(WORK TO COMPLETE):
Could you copy every line of the data that contains "reads"?

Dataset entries
-.-.-
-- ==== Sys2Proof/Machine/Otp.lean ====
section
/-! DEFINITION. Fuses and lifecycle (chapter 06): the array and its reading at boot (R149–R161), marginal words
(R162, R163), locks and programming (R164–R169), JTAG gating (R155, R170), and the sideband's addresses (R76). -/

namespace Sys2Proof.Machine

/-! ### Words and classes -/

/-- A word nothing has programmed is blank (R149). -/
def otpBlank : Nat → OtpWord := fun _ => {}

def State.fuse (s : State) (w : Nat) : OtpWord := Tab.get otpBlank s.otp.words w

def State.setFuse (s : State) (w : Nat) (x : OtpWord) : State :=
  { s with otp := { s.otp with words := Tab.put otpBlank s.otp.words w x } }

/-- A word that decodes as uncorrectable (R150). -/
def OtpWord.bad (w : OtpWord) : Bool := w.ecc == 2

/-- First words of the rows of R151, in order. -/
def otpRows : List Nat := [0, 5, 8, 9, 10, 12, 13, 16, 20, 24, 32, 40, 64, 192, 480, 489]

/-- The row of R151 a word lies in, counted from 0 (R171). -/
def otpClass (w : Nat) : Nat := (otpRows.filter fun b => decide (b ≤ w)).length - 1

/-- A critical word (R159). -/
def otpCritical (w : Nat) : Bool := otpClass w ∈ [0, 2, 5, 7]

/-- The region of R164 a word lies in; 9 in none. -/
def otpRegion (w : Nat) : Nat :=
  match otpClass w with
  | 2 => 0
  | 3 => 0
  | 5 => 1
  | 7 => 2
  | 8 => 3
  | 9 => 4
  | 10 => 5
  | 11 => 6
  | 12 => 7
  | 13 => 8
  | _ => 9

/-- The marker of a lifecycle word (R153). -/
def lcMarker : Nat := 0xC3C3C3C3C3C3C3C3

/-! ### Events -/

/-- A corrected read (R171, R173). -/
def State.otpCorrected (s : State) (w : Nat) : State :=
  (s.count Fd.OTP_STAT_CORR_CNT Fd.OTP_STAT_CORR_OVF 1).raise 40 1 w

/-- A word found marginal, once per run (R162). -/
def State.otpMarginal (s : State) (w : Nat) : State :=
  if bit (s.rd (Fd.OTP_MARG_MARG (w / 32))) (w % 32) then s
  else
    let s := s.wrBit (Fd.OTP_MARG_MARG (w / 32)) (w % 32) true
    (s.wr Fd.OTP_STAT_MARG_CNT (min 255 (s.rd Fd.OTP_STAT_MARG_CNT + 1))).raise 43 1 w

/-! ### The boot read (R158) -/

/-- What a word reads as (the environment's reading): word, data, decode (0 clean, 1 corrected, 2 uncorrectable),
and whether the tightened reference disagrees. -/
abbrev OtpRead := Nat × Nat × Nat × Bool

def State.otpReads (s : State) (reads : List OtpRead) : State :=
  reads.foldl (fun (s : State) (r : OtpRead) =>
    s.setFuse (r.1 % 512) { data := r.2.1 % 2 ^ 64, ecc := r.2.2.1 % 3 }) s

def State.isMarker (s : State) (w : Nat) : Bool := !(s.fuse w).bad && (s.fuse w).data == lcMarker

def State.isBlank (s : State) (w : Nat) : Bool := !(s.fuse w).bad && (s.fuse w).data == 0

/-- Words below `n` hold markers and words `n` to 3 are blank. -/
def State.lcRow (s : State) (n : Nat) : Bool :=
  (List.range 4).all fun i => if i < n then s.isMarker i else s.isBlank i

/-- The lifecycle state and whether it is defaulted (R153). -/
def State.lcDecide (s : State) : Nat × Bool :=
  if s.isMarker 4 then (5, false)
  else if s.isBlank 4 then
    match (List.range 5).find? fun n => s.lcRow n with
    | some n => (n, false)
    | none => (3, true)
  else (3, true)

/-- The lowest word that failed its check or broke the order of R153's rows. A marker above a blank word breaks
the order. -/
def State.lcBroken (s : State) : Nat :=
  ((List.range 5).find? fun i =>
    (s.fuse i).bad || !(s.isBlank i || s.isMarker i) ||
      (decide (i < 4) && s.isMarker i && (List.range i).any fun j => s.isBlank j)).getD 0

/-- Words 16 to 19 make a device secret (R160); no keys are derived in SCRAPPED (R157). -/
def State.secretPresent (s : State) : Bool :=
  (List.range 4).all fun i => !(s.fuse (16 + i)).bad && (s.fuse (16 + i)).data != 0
-.-.-
(EXERCISE RESULT):
/-- What a word reads as (the environment's reading): word, data, decode (0 clean, 1 corrected, 2 uncorrectable),
def State.otpReads (s : State) (reads : List OtpRead) : State :=
  reads.foldl (fun (s : State) (r : OtpRead) =>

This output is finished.